Stored items:
╭──

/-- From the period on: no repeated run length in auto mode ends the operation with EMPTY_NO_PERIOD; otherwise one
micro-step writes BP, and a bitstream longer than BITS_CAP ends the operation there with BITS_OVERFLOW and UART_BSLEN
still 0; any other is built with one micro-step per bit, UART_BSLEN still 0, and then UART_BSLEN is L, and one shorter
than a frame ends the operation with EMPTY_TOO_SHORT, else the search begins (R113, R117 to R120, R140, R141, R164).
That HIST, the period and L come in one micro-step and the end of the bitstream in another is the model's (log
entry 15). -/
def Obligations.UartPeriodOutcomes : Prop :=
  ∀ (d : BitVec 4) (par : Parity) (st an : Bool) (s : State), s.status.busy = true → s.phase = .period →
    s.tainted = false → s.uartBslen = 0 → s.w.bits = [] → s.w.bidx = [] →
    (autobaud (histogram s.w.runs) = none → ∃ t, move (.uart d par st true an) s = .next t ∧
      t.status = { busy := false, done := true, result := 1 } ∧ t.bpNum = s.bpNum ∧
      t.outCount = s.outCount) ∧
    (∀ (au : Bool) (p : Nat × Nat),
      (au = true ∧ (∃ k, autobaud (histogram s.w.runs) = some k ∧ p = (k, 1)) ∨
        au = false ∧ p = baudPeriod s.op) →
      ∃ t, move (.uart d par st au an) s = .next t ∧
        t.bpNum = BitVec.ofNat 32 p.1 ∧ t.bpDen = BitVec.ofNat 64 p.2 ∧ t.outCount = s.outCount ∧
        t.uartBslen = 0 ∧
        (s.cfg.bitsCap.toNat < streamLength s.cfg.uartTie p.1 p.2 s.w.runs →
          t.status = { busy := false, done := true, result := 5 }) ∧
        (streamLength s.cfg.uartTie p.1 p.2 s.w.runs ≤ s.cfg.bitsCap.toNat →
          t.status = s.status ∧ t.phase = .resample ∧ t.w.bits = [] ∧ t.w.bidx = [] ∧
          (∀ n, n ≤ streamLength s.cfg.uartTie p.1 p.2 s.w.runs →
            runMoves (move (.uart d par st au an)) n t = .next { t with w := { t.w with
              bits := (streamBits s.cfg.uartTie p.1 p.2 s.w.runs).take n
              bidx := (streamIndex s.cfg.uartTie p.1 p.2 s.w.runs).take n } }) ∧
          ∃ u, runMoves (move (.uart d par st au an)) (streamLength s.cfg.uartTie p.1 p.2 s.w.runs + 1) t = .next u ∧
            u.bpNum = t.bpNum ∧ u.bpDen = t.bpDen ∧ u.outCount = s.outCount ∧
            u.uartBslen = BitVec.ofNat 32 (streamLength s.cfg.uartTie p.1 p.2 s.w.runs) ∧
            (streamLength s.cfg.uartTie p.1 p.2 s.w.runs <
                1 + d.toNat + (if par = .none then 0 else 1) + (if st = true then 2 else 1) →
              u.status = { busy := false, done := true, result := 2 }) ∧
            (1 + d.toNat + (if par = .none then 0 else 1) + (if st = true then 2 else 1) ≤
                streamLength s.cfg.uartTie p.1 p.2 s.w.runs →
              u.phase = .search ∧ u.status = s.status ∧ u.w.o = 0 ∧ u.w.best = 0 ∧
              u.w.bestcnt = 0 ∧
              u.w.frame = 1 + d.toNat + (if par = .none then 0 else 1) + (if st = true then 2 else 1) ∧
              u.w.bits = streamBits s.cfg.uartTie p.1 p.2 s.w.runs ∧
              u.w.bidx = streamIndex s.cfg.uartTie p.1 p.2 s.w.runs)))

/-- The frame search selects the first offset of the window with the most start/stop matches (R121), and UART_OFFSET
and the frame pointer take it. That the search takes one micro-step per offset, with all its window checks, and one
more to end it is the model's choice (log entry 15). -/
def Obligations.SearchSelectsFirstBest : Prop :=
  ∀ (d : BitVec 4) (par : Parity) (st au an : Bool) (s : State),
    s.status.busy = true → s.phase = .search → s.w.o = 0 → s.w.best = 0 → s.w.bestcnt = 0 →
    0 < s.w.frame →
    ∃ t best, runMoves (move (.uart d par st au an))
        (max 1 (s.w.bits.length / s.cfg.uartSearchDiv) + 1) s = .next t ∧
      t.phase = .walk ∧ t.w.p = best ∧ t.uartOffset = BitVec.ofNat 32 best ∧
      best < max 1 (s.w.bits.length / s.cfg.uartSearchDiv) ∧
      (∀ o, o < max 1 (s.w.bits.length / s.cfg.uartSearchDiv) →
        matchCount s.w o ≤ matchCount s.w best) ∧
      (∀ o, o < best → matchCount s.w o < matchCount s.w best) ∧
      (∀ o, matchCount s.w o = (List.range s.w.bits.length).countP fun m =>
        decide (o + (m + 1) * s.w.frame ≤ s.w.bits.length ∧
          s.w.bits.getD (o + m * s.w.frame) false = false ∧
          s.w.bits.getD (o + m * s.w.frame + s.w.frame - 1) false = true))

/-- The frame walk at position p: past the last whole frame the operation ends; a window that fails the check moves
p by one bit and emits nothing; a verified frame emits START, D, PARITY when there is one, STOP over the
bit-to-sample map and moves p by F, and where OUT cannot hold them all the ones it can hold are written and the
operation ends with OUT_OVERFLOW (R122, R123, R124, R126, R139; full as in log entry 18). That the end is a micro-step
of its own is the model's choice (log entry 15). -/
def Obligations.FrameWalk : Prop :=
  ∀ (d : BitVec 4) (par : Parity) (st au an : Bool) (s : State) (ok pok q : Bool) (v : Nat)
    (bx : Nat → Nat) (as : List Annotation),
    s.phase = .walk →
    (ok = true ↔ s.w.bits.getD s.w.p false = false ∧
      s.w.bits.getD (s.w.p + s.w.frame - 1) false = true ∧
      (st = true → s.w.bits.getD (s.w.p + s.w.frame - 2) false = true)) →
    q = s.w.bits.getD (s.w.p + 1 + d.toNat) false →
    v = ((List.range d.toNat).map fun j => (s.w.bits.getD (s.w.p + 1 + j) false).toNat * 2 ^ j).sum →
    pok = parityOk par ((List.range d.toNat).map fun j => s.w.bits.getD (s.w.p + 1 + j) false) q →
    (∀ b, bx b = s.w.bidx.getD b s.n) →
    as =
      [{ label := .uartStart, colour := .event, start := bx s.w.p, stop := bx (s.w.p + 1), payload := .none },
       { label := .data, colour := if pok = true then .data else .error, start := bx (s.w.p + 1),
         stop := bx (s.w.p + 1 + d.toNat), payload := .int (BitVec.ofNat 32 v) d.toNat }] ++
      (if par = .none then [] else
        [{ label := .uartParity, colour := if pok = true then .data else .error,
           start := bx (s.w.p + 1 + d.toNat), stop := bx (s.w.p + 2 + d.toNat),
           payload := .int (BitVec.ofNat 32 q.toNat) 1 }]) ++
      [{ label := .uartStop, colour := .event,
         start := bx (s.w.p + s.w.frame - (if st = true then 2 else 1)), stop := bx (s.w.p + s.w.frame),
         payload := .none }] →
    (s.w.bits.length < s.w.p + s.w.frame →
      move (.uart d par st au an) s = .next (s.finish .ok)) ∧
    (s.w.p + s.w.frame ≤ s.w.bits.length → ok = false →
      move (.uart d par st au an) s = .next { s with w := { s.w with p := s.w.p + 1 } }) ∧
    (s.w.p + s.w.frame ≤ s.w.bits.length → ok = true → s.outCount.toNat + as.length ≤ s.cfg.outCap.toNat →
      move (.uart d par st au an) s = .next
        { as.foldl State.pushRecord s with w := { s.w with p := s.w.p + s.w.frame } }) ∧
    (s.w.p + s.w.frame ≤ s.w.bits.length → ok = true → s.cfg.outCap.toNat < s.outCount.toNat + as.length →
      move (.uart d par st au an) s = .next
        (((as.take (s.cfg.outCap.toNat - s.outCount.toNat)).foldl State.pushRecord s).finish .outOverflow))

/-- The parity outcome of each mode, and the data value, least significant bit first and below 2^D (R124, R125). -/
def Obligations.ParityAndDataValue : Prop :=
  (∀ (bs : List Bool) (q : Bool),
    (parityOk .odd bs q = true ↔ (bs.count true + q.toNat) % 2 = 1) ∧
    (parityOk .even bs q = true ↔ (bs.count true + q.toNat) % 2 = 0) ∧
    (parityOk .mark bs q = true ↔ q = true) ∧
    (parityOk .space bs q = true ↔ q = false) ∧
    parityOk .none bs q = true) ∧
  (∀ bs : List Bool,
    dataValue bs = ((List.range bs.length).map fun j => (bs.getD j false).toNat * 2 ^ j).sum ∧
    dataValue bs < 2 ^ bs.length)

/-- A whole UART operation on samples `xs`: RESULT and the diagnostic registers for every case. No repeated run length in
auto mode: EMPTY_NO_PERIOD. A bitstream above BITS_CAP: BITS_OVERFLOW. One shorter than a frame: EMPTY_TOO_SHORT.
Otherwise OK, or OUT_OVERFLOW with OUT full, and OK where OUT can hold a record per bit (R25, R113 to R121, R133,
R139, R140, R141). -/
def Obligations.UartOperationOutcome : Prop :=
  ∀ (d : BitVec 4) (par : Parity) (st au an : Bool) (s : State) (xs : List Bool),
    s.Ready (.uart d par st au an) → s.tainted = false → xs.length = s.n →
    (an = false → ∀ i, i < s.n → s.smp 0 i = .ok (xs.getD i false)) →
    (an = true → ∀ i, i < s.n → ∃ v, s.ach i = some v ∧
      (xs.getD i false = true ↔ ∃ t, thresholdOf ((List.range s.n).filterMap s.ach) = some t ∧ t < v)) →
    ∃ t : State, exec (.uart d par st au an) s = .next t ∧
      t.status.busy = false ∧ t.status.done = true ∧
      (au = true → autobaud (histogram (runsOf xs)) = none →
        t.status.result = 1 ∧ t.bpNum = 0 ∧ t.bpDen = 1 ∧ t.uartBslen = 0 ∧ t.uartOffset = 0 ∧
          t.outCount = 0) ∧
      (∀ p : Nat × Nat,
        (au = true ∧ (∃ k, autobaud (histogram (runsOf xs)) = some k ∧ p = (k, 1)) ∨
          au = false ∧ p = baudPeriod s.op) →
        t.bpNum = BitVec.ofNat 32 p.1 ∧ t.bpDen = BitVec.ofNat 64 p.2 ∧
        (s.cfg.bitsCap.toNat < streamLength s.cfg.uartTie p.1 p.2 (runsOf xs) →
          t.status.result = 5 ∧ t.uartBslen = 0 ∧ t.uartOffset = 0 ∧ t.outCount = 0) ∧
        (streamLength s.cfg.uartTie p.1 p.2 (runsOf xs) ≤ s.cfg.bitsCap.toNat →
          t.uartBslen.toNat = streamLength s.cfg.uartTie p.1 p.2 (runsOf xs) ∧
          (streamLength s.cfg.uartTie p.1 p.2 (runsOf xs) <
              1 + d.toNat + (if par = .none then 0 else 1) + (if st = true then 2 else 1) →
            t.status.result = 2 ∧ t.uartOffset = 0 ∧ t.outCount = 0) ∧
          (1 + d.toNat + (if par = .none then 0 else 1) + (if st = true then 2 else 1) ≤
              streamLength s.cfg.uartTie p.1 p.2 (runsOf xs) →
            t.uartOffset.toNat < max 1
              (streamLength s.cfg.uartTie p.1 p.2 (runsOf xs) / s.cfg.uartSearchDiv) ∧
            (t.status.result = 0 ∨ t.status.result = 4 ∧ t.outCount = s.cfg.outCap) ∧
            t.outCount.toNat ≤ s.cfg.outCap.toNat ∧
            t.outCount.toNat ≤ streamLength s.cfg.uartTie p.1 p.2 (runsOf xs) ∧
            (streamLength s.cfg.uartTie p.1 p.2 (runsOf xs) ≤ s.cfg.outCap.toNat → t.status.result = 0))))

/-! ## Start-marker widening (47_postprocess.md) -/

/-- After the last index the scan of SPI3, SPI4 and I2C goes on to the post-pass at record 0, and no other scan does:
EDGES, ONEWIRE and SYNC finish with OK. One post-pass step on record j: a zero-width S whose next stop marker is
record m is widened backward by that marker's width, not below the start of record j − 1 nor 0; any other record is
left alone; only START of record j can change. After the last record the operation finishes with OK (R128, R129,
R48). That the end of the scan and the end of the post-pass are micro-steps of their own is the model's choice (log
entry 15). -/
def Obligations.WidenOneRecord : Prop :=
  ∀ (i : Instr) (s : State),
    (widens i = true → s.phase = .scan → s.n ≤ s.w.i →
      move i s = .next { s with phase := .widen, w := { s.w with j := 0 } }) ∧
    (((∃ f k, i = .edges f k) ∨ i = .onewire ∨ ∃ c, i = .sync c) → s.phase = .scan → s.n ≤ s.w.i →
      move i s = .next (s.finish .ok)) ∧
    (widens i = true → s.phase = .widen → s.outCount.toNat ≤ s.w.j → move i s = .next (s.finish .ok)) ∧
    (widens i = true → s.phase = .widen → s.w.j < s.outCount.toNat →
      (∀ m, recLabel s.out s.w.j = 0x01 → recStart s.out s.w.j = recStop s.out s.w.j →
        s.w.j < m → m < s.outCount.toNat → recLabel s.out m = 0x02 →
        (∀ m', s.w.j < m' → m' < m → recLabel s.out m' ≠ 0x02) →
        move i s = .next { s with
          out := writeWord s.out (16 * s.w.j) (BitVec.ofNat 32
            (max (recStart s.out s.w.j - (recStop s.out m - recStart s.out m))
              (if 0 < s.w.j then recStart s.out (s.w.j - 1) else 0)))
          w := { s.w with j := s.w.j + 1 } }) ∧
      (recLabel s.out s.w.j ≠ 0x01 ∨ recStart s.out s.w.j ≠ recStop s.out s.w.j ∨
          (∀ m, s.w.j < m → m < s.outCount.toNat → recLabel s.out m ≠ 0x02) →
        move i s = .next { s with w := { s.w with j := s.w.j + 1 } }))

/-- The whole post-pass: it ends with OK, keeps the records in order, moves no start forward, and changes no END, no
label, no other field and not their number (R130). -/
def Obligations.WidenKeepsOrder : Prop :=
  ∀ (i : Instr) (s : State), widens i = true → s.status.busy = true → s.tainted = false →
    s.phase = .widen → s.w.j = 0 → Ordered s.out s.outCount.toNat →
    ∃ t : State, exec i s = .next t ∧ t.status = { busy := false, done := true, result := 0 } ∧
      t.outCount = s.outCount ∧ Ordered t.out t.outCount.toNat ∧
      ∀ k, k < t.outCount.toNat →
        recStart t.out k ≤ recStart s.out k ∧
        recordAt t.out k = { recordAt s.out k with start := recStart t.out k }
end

╰──

Goal of the exercise:
In the entries above, please find the line with "more to end" and the line with "t best, runMoves", then write out exactly those two lines and every line between them, and nothing more.

Written solution:
more to end it is the model's choice (log entry 15). -/
def Obligations.SearchSelectsFirstBest : Prop :=
  ∀ (d : BitVec 4) (par : Parity) (st au an : Bool) (s : State),
    s.status.busy = true → s.phase = .search → s.w.o = 0 → s.w.best = 0 → s.w.bestcnt = 0 →
    0 < s.w.frame →
    ∃ t best, runMoves (move (.uart d par st au an))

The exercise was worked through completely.